# Prevention of depression



## Into The Light (Sep 25, 2006)

once i recover completely from my depression i would like to know if it is possible for me to prevent myself from ever going through it again. this is the second time i have suffered it. the first time i did not get help with it, this time i am. i know statistics are high nce you've had it more than once but i would really like to know what i could do to stop this from happening again.

thanks.


----------



## Retired (Sep 25, 2006)

*Re: prevention of depression*

I don't know if there are any guarantees that once the illness of depression has been treated successfully and that the person has not had a relapse for a specified time that the potential for relapse can be ruled out.

My understanding from the reading I have done, and I am _not_ a clinician, is there is always the potential for relapse.  

However it appears that with time, the occurrence of relapse can be less frequent and less intense, and as one becomes familiar with the illness, can weather a short term relapse with greater ease.

According to what I have read, being treated with anti depressants for the illness of depression, which attempt to return one's brain chemistry to a state that would preclude a recurrance of the illness,  can be a long term treatment.  IOW one can anticipate taking the medication for a long time to maintain the right brain chemical balance.

*Here is some statistical information on depression and relapse from Psychology Today*

Percentage of families of depressed patients manifesting significant family dysfunction: 50-75%

Proportion of families that continue to have significant dysfunction even after recovery of depressed member: 40-50%

Strongest predicator of relapse among depressed patients from dysfunctional families: Amount of perceived criticism

Percentage of depressed women who report marital difficulties: 50%

Lifetime prevalence of major depression, for women: 7%

Direct workplace cost of depression in terms of time lost per year: Over 172 million days

Assuming treatment, amount of time it takes for recovery of work function: 4 to 6 months.

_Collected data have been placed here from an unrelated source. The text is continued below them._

-- ==== Sys2Proof/Laws/Map.lean ====
section
/-! SUPPORT. The laws of sparse maps and of register fields: what is read after a write, and that a write keeps the
canonical form. -/

namespace Sys2Proof.Machine

open Sys2Proof

variable {α : Type}

/-- No pair of the map has key k. -/
def absent (m : SMap α) (k : Nat) : Prop := ∀ p ∈ m, p.1 ≠ k

theorem smapGet_absent (d : α) {m : SMap α} {k : Nat} (h : absent m k) : smapGet d m k = d := by
  induction m with
  | nil => rfl
  | cons p m ih =>
    have hp : p.1 ≠ k := h p List.mem_cons_self
    simp only [smapGet, hp, if_false]
    exact ih (fun q hq => h q (List.mem_cons_of_mem _ hq))

theorem smapErase_absent (m : SMap α) (k : Nat) : absent (smapErase m k) k := by
  intro p hp
  simp only [smapErase, List.mem_filter, decide_eq_true_eq] at hp
  exact hp.2

theorem smapGet_erase_other (d : α) (m : SMap α) {k j : Nat} (h : j ≠ k) :
    smapGet d (smapErase m k) j = smapGet d m j := by
  induction m with
  | nil => rfl
  | cons p m ih =>
    by_cases hk : p.1 = k
    · have he : smapErase (p :: m) k = smapErase m k := by simp [smapErase, hk]
      have hj : p.1 ≠ j := fun e => h (e.symm.trans hk)
      rw [he, ih]
      simp [smapGet, hj]
    · have he : smapErase (p :: m) k = p :: smapErase m k := by simp [smapErase, hk]
      rw [he]
      simp only [smapGet, ih]

theorem smapGet_insert_same (d v : α) {m : SMap α} {k : Nat} (h : absent m k) :
    smapGet d (smapInsert k v m) k = v := by
  induction m with
  | nil => simp [smapInsert, smapGet]
  | cons p m ih =>
    have hp : p.1 ≠ k := h p List.mem_cons_self
    by_cases hk : k < p.1
    · simp [smapInsert, smapGet, hk]
    · simp only [smapInsert, hk, if_false, smapGet, hp]
      exact ih (fun q hq => h q (List.mem_cons_of_mem _ hq))

theorem smapGet_insert_other (d v : α) (m : SMap α) {k j : Nat} (h : j ≠ k) :
    smapGet d (smapInsert k v m) j = smapGet d m j := by
  induction m with
  | nil => simp [smapInsert, smapGet, Ne.symm h]
  | cons p m ih =>
    by_cases hk : k < p.1
    · simp [smapInsert, smapGet, hk, Ne.symm h]
    · simp [smapInsert, smapGet, hk, ih]

variable [DecidableEq α]

/-- What was written is read. -/
@[simp] theorem smapGet_set_same (d : α) (m : SMap α) (k : Nat) (v : α) : smapGet d (smapSet d m k v) k = v := by
  unfold smapSet
  split
  · next h => rw [smapGet_absent d (smapErase_absent m k), h]
  · exact smapGet_insert_same d v (smapErase_absent m k)

/-- Every other key reads as before. -/
theorem smapGet_set_other (d : α) (m : SMap α) {k j : Nat} (v : α) (h : j ≠ k) :
    smapGet d (smapSet d m k v) j = smapGet d m j := by
  unfold smapSet
  split
  · exact smapGet_erase_other d m h
  · rw [smapGet_insert_other d v _ h, smapGet_erase_other d m h]

/-! ### The canonical form -/

theorem smapWf_cons {d : α} {p : Nat × α} {m : SMap α} :
    smapWf d (p :: m) = true ↔ p.2 ≠ d ∧ (∀ q ∈ m, p.1 < q.1) ∧ smapWf d m = true := by
  induction m generalizing p with
  | nil => simp [smapWf]
  | cons q m ih =>
    simp only [smapWf, Bool.and_eq_true, decide_eq_true_eq]
    constructor
    · rintro ⟨⟨h1, h2⟩, h3⟩
      refine ⟨h1, ?_, h3⟩
      intro r hr
      rcases List.mem_cons.mp hr with rfl | hr
      · exact h2
      · exact Nat.lt_trans h2 ((ih.mp h3).2.1 r hr)
    · rintro ⟨h1, h2, h3⟩
      exact ⟨⟨h1, h2 q List.mem_cons_self⟩, h3⟩

theorem smapWf_filter {d : α} {m : SMap α} (f : Nat × α → Bool) (h : smapWf d m = true) :
    smapWf d (m.filter f) = true := by
  induction m with
  | nil => rfl
  | cons p m ih =>
    obtain ⟨h1, h2, h3⟩ := smapWf_cons.mp h
    by_cases hp : f p = true
    · rw [List.filter_cons_of_pos hp]
      exact smapWf_cons.mpr ⟨h1, fun q hq => h2 q (List.mem_filter.mp hq).1, ih h3⟩
    · rw [List.filter_cons_of_neg hp]
      exact ih h3

omit [DecidableEq α] in
theorem mem_smapInsert {k : Nat} {v : α} {m : SMap α} {q : Nat × α} :
    q ∈ smapInsert k v m ↔ q = (k, v) ∨ q ∈ m := by
  induction m with
  | nil => simp [smapInsert]
  | cons p m ih =>
    by_cases hk : k < p.1
    · simp [smapInsert, hk]
    · simp only [smapInsert, hk, if_false, List.mem_cons, ih]
      exact ⟨fun h => h.elim (fun a => .inr (.inl a)) (fun h => h.elim .inl (fun a => .inr (.inr a))),
        fun h => h.elim (fun a => .inr (.inl a)) (fun h => h.elim .inl (fun a => .inr (.inr a)))⟩

theorem smapWf_insert {d v : α} {m : SMap α} {k : Nat} (hv : v ≠ d) (ha : absent m k) (h : smapWf d m = true) :
    smapWf d (smapInsert k v m) = true := by
  induction m with
  | nil => simpa [smapInsert, smapWf] using hv
  | cons p m ih =>
    obtain ⟨h1, h2, h3⟩ := smapWf_cons.mp h
    by_cases hk : k < p.1
    · simp only [smapInsert, hk, if_true]
      refine smapWf_cons.mpr ⟨hv, ?_, h⟩
      intro q hq
      rcases List.mem_cons.mp hq with rfl | hq
      · exact hk
      · exact Nat.lt_trans hk (h2 q hq)
    · have hne : p.1 ≠ k := ha p List.mem_cons_self
      simp only [smapInsert, hk, if_false]
      refine smapWf_cons.mpr ⟨h1, ?_, ih (fun q hq => ha q (List.mem_cons_of_mem _ hq)) h3⟩
      intro q hq
      rcases mem_smapInsert.mp hq with rfl | hq
      · show p.1 < k
        omega
      · exact h2 q hq

/-- A write keeps the canonical form. -/
theorem smapWf_set {d : α} {m : SMap α} (k : Nat) (v : α) (h : smapWf d m = true) :
    smapWf d (smapSet d m k v) = true := by
  unfold smapSet
  split
  · exact smapWf_filter _ h
  · next hv => exact smapWf_insert hv (smapErase_absent m k) (smapWf_filter _ h)

/-- Dropping keys keeps the canonical form. -/
theorem smapWf_drop {d : α} {m : SMap α} (p : Nat → Bool) (h : smapWf d m = true) : smapWf d (smapDrop m p) = true :=
  smapWf_filter _ h

/-! ### Register fields -/

/-- A field reads what was written to it, to its width. -/
@[simp] theorem rd_wr_same (s : State) (f : Fld) (i v : Nat) : (s.wr f i v).rd f i = v % 2 ^ f.width := by
  simp [State.rd, State.wr]

/-- A write changes no other field's copy. -/
theorem rd_wr_other (s : State) {f g : Fld} {i j : Nat} (v : Nat) (h : fkey g j ≠ fkey f i) :
    (s.wr f i v).rd g j = s.rd g j := by
  unfold State.rd State.wr
  by_cases hr : resetOf g j = resetOf f i
  · simp only [hr]
    exact smapGet_set_other _ _ _ h
  · simp only [smapSet]
    split
    · exact smapGet_erase_other _ _ h
    · rw [smapGet_insert_other _ _ _ h, smapGet_erase_other _ _ h]

/-- Copies of different fields have different keys, while their numbers stay below 2^20. -/
theorem fkey_ne {f g : Fld} {i j : Nat} (hf : f.id ≠ g.id) (hi : i < 2 ^ 20) (hj : j < 2 ^ 20) : fkey f i ≠ fkey g j := by
  unfold fkey
  omega

/-- Copies of one field with different numbers have different keys. -/
theorem fkey_copy_ne {f : Fld} {i j : Nat} (h : i ≠ j) : fkey f i ≠ fkey f j := by
  unfold fkey
  omega

end Sys2Proof.Machine
end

Difference in long-term symptomatic effectiveness between drug therapy and cognitive psychotherapy: None

Increase in average relative risk of major depression in each successively younger generation born since 1935, in the U.S.: 1.9

Increase in average relative risk of major depression in each successively younger generation born since 1935, in Florence, Italy: 2.6

Increase in average relative risk of major depression in each successively younger generation born since 1935, in Christchurch, New Zealand: 1.3

Age at which a Parisian born before 1925 acquires a one-in-ten risk of developing major depression: 55

Age at which a Parisian born since 1955 acquires a one-in-ten risk of developing major depression: Under 25

Percentage of depression patients who recovered following 16 weeks of drug or psychotherapy and remained well during 18 months of follow-up: 24%

Rate of depression relapse for recovering patients: 33% to 50%

Two-year incidence rate of major depression in the offspring of depressed parents: 8.5%

Mean time to recovery for offspring of depressed parents exposed to a divorce in the family, in weeks: 66.7

Mean time to recovery for offspring of depressed parents not exposed to divorce, in weeks: 29

Two-year relapse rate of depressed patients treated by medication: 50%

Two-year relapse rate of depressed patients treated by cognitive therapy: 21%

Sources: Ivan W. Miller et al., Journal of Abnormal Psychology (Vol. 101, No. 4); Jim Mintz, Ph.D., et al., Archives of General Psychiatry (Vol. 49, No. 10); Cross National Collaborotive Group, JAMA (Vol 268, No. 21).


----------



## David Baxter PhD (Sep 25, 2006)

The other issue is that what you learn in therapy are to recognize early signs of depression so you can intervene before it becomes incapacitating, either through medication or CBT, and to use cognitive restructuring/reframing techniques to change the way you react to things to prevent the negatuive pessimistic thinking patterns that trigger depression.


----------



## Retired (Sep 25, 2006)

I've had the opportunity to discuss the way a couple of my friends deal with their illness.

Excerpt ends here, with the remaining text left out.